Тупо смотрел Штюблер на его руку, убирающую яйцо в карман, на карету, из которой выносили какие-то огромные сундуки и втаскивали их наверх, на тяжелый кошель, звякнувший перед ним. Кошель был дорогой, бархатный. Первый раз в жизни Штюблер смотрел на кошель и кошеля не видел. Вместо этого он безуспешно пытался припомнить, когда это его угораздило проглотить целое воробьиное яйцо. Припомнить он не смог, и ему стало легче.
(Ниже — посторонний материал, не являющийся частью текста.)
-- ==== Sys2Proof/WellFormed.lean ====
section
/-! DEFINITION. Which instructions have an encoding: the value constraints of 30_encoding.md R119 and R123. -/

namespace Sys2Proof

/-- R119, R123: the phase count of a memory request is 1 to 15. -/
def phasesOk (n : BitVec 8) : Bool := decide (1 ≤ n.toNat ∧ n.toNat ≤ 15)

/-- The instructions that some command word decodes to. -/
def WellFormed : Instr → Bool
  | .mfetch _ n => phasesOk n
  | .mread _ n => phasesOk n
  | .mwrite _ _ n => phasesOk n
  | .minternal _ n => phasesOk n
  | .iord _ => true
  | .iowr _ _ => true
  | .qtslin _ _ => true
  | .qlints _ => true
  | .qtsabs _ => true
  | .qcont _ => true
  | .qcontio _ _ => true
  | .qfloat _ => true
  | .hattach _ _ => true
  | .hdetach _ => true
  | .hlookup _ => true
  | .hpage _ => true
  | .hflags => true
  | .hsnapsave => true
  | .hsnapload => true
  | .hrenderv => true
  | .hwrap _ => true
  | .hswitch => true

end Sys2Proof
end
Только наверху, в своей комнате, Пераль рассмотрел добытое. Какая удача. Первый встречный, хозяин постоялого двора, – и уже целое яйцо. Пускай оно воробьиное – сойдет и такое. Разве важно, какого цвета его скорлупа? Бережно, одними пальцами, держал он яйцо и медленно поворачивал его перед глазами. Потом поднес его к уху, пытаясь угадать сквозь тонкую скорлупу шуршание, царапанье тоненьких ножек… Нет, нет, еще рано. Подойдя к одному из сундуков, только что втащенных в комнату, он легко поднял его окованную железом крышку. Под ней обнаружились словно бы соты, ряды выстланных ватою лунок, в каждой из которых покоилось яйцо с прикрепленным ярлычком. Яиц в сундуке было так много, и они были такие разные, что начинало рябить в глазах: яйца большие и малые; куриные и тетеревиные; белые и крапчатые; круглые и продолговатые. Пераль осторожно поместил яйцо в пустующую лунку и задумался, глядя на ярлычок. Ничего, имя он может узнать позже. Что имя, когда яйцо у него.
– Я знаю, вы тонкий ценитель, Пераль, – услышал он слова и склонился перед произносящим их. Князь Теодохад милостиво улыбнулся. Мертвенно-белое горбоносое лицо, одна бровь так высоко заламывается кверху, что почти скрывается в буклях парика.
– Кому, как не вам, доверить пополнение мой коллекции, – продолжал князь. – Пойдемте, я покажу вам ее.
– Почту за честь, – отвечал Пераль, склоняясь еще ниже.
– Вам нравятся мои бабочки, Пераль? – снова раздался голос князя.
– Они великолепны, ваша светлость, – отвечал Пераль.
– Как видите, они ночные. Я собираю только ночниц, Пераль. Это моя прихоть. Но взгляните еще – разве они не прекрасны?
– Они изумительны, ваша светлость, – отвечал Пераль.
– Я собираю их в городах, – продолжал голос. – Это особые бабочки, совсем особые. Они поступают ко мне во множестве, а я отбираю лучших. Только самых лучших, вы понимаете меня, Пераль?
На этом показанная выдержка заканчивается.